Из откликов праволиберальной печати («Утро России») на отставку Александра Кривошеина

«[Кривошеин] оказался политически более дальновидным чем большинство его сотоварищей по кабинету. Он понял еще до войны, что предпринятый Столыпиным и продолжаемый по инерции внутриполитический курс нуждается, по крайней мере, в некоторых смягчениях, иначе ему грозит явное и резкое столкновение с элементарными и очевидными для всех интересами государства. Это сознание необходимости какого-то поворота нашло себе отражение в нашумевшем в свое время заявлении о том, что нужно уничтожить противоположение между понятиями „Мы и они“, между правительством и обществом».

Из откликов леволиберальной печати («Русские ведомости») на отставку Александра Кривошеина

«После Столыпина, если не считать Витте, который стоял особняком, А. В. Кривошеин является самой крупной фигурой бюрократического мира. Это человек большого ума и большой энергии и инициативы. При таких качествах, у А. В. Кривошеина не было лишь большого духа, необходимого для крупного государственного деятеля. У него не хватало достаточно силы воли для того, чтобы войти в разрыв с тем, что было противным его личным убеждениям, и этим объясняется вся драма его, как государственного деятеля».

Из откликов леволиберальной печати («Киевская Мысль») на отставку Александра Кривошеина

1916 год

«Неужели ты не понимаешь, что никто и никогда в России не будет больше носить этих форм „мирного времени“?»

Из разговора Александра Кривошеина с одним из сыновей, заказавшим себе в Петрограде серую офицерскую шинель «мирного времени»

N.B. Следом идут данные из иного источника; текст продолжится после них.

-- ==== Sys2Proof/Machine/RemoteRows.lean ====
section
/-! DEFINITION. The rows that end remote operations at their source, and what their owners then do (R272, R281, R63). -/

namespace Sys2Proof.Machine

/-- What the owner of an operation does once it has ended: the stitch-copy engine, a gather engine, a collective. -/
def State.ownerNext (s : State) (o : RemOp) : State :=
  match o.owner with
  | .copier d => s.copyProgress d
  | .descriptor q p => s.gatherProgress q p
  | .collective d x => s.collSettle d x
  | _ => s

/-- The operation that a reply answers. -/
def State.answered (s : State) (d : SrcDie) (r : Reply) : Option RemOp :=
  (s.source d).ops.find? fun o => o.stream == r.stream && o.key == r.key && o.seq == some r.seq

/-- A reply taken at its source, with what follows for its owner. -/
def State.replyIn (s : State) (d : SrcDie) (r : Reply) : State :=
  let o := s.answered d r
  let s := s.takeReply d r
  match o with
  | some o => if (s.srcOp d o.id).isNone then s.ownerNext o else s
  | none => s

/-- REMOTE_REPLY_ARRIVAL (R272, R281): a reply whose CRC fails is discarded; one of the cut is held (R63), for the host edge die
at CD02, where it enters the spine. -/
def execRemoteReplyArrival (d : SrcDie) (r : Reply) (s : State) : Result :=
  if !replyOk r ∨ (s.die (entryDie d)).presence ≠ .inService then .next s
  else if s.inCut (entryDie d) r.replyFt then .next (s.holdPacket (entryDie d) (.reply r) none)
  else .next (s.replyIn d r)

/-- RETRY_TIMEOUT (R281). -/
def execRetryTimeout (d : SrcDie) (id : Nat) (s : State) : Result :=
  match s.srcOp d id with
  | some o =>
    if o.seq.isSome && o.backoff.isNone && s.mayInject d o && decide (o.sentAt + o.timeout ≤ s.mono) then
      let s := s.retryOrEnd d { o with silent := true }
      .next (if (s.srcOp d id).isNone then s.ownerNext o else s)
    else .next s
  | none => .next s

end Sys2Proof.Machine
end

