/-- The starting FT of a boot (R411, R48). -/
def State.startFt (s : State) (p : Option Endpaper) : Nat :=
  let base := match p with
    | some p => p.ft + 1000000000
    | none => 0
  if s.setting 0x4101 1 = 1 then max base (s.setting 0x4101 3) else base

/-- Each die's epoch: the endpaper's plus 1, else random (R280). -/
def State.bootEpochs (s : State) (p : Option Endpaper) : State :=
  allDies.foldl (fun s d => match p with
    | some p => s.updDie d fun x => { x with epoch := (p.epochs.getD d.val 0 + 1) % 65536, boundary := x.ft }
    | none =>
      let (e, s) := s.fresh 65536
      s.updDie d fun x => { x with epoch := e, boundary := x.ft }) s

/-- Takes the valid endpaper, if there is one: FT, epochs, channel values, and its fault log ahead of new events, with E
(R388, R411, R456). The other slot is erased. -/
def State.takePaper (s : State) : State :=
  let p := s.bootPaper
  let s := s.mapFt fun _ => s.startFt p
  let s := { s with boot := { s.boot with paper := p }, endValid := p.isSome,
                    endFt := match p with
                      | some p => p.ft
                      | none => 0,
                    flash := { s.flash with papers := p.toList },
                    log := { s.log with recs := match p with
                      | some p => p.log.map fun (e : Event) => { e with old := true }
                      | none => [] } }
  let s := s.bootEpochs p
  if p.isNone then s.govEvent 0x0707 0 else s

/-- The keys of a store copy that does not authenticate read as absent (R421). -/
def withoutKeys (m : SMap Nat) : SMap Nat := m.filter fun e => decide (e.1 / 256 ≠ 0x7110)

/-- ROM recovery begins (R427). -/
def State.enterRecovery (s : State) : State :=
  { s with boot := { s.boot with recovery := true }, flash := { s.flash with heldRom := true },
           dict := s.dict.filter fun e => decide (e.1 / 256 = 0x1400) }

/-- The rest of step 1, once a control die holds the lease and firmware runs. -/
def State.firmwareStarts (s : State) (obs : BootObs) : State :=
  let s := State.takePaper { s with boot := { s.boot with image := s.flash.image } }
  let raiseIf (c : Bool) (x : Cause) (s : State) : State := if c then s.raise x else s
  let s := raiseIf (s.ctlLost (otherCtl s.holder)) { code := 0x080B, unit := uCtl (otherCtl s.holder) } s
  let s := raiseIf (s.holder == 1) { code := 0x0809, unit := uCtl 1 } s
  let s := raiseIf s.flash.heldRom { code := 0x0901, unit := uCtl s.holder } s
  let s := raiseIf s.power.tripped { code := 0x0709, unit := uCtl s.holder } s
  let s := { s with flash := { s.flash with heldRom := false }, power := { s.power with tripped := false, cause := 0 } }
  let bad (c : CtlId) : Bool := obs.pufFailed.any (· == c) || s.ctlLost c
  let s := { s with sec := { s.sec with puf := #v[!bad 0, !bad 1] } }
  let s : State := obs.pufFailed.foldl (fun s c => s.raise { code := 0x0904, unit := uCtl c }) s
  let s : State := if bad 0 && bad 1 then s.govEvent 0x0905 0 else s
  let s := if bad 0 && bad 1 then { s with dict := withoutKeys s.dict } else s
  let s := if !obs.storeKeysOk ∧ s.flash.store.isSome then
      State.govEvent { s with dict := withoutKeys s.dict,
                              flash := { s.flash with store := s.flash.store.map fun (x : Store) =>
                                { x with vals := withoutKeys x.vals, keysOk := false } } } 0x0905 0
    else s
  if obs.fieldOk ∧ s.flash.field.isSome then s
  else
    State.govEvent { s with flash := { s.flash with field := some FieldPart.empty },
                            boot := { s.boot with extended := true, discarded := true } } 0x0903 0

«Мне не раз приходилось высказывать Государю мое мнение об общем положении в России в связи с существованием Думы. Я ему говорил: „Я согласен с вами, что для блага России, может, лучше всего была бы твердая самодержавная власть, но для этого нужно, чтобы во главе стоял монарх с характером и силой воли вашего прадеда, императора Николая Павловича. А если этого нет (и Государь это сам сознавал), то единственный путь — это конституционная монархия в духе данных уже манифестов и правление в согласии с Думой и общественностью. Другого пути нет!“ Государь это понимал, но не мог на это решиться, как и по слабохарактерности, так и привязанности к идее самодержавия, связанной с религиозным пониманием последнего».

Из бесед Александра Кривошеина с членами семьи

Ноябрь 1916 года

«Не думаю… Я ведь не из фаворитов Григория Ефимовича».

Из разговора Александра Кривошеина с сенатором Дмитрием Любимовым о возможном продолжении прерванной политической карьеры

«Дай-то Бог, дай-то Бог! Пора!».

Из разговора Александра Кривошеина с сенатором Дмитрием Любимовым о скором конце «прохвоста» Григория Распутина

27 февраля 1917 года, Петроград

«Это вы довели до этого вашим упорством, вашими безумными верноподданническими резолюциями».

Из разговора Александра Кривошеина с крайне правым членом Государственного Совета в день бунта «запасных»

Март 1917 года, Петроград

«Пусть Временное правительство докажет свою работоспособность хотя бы так, что наведет порядок у себя в самом здании Думы <…> Может быть Россия вновь станет когда-нибудь великой и могучей, но той России, которую я любил, и которой я служил, больше не будет никогда».

Из реакции Александра Кривошеина на известия о создании Временного правительства

Август 1917 года, Москва

«Историки далекого будущего будут писать: „В начале ХХ века человечество вступило в период войн и революций, но он длился всего восемьдесят лет“».

Грустная шутка Александра Кривошеина

Май 1920 года, Париж

«Предполагая через несколько дней выехать, по приглашению генерала Врангеля, для свидания с ним в Крым, я был бы счастлив иметь возможность засвидетельствовать ему о благожелательном отношении Французского правительства к вопросу продолжения им борьбы против большевиков совместно с поляками и другими силами.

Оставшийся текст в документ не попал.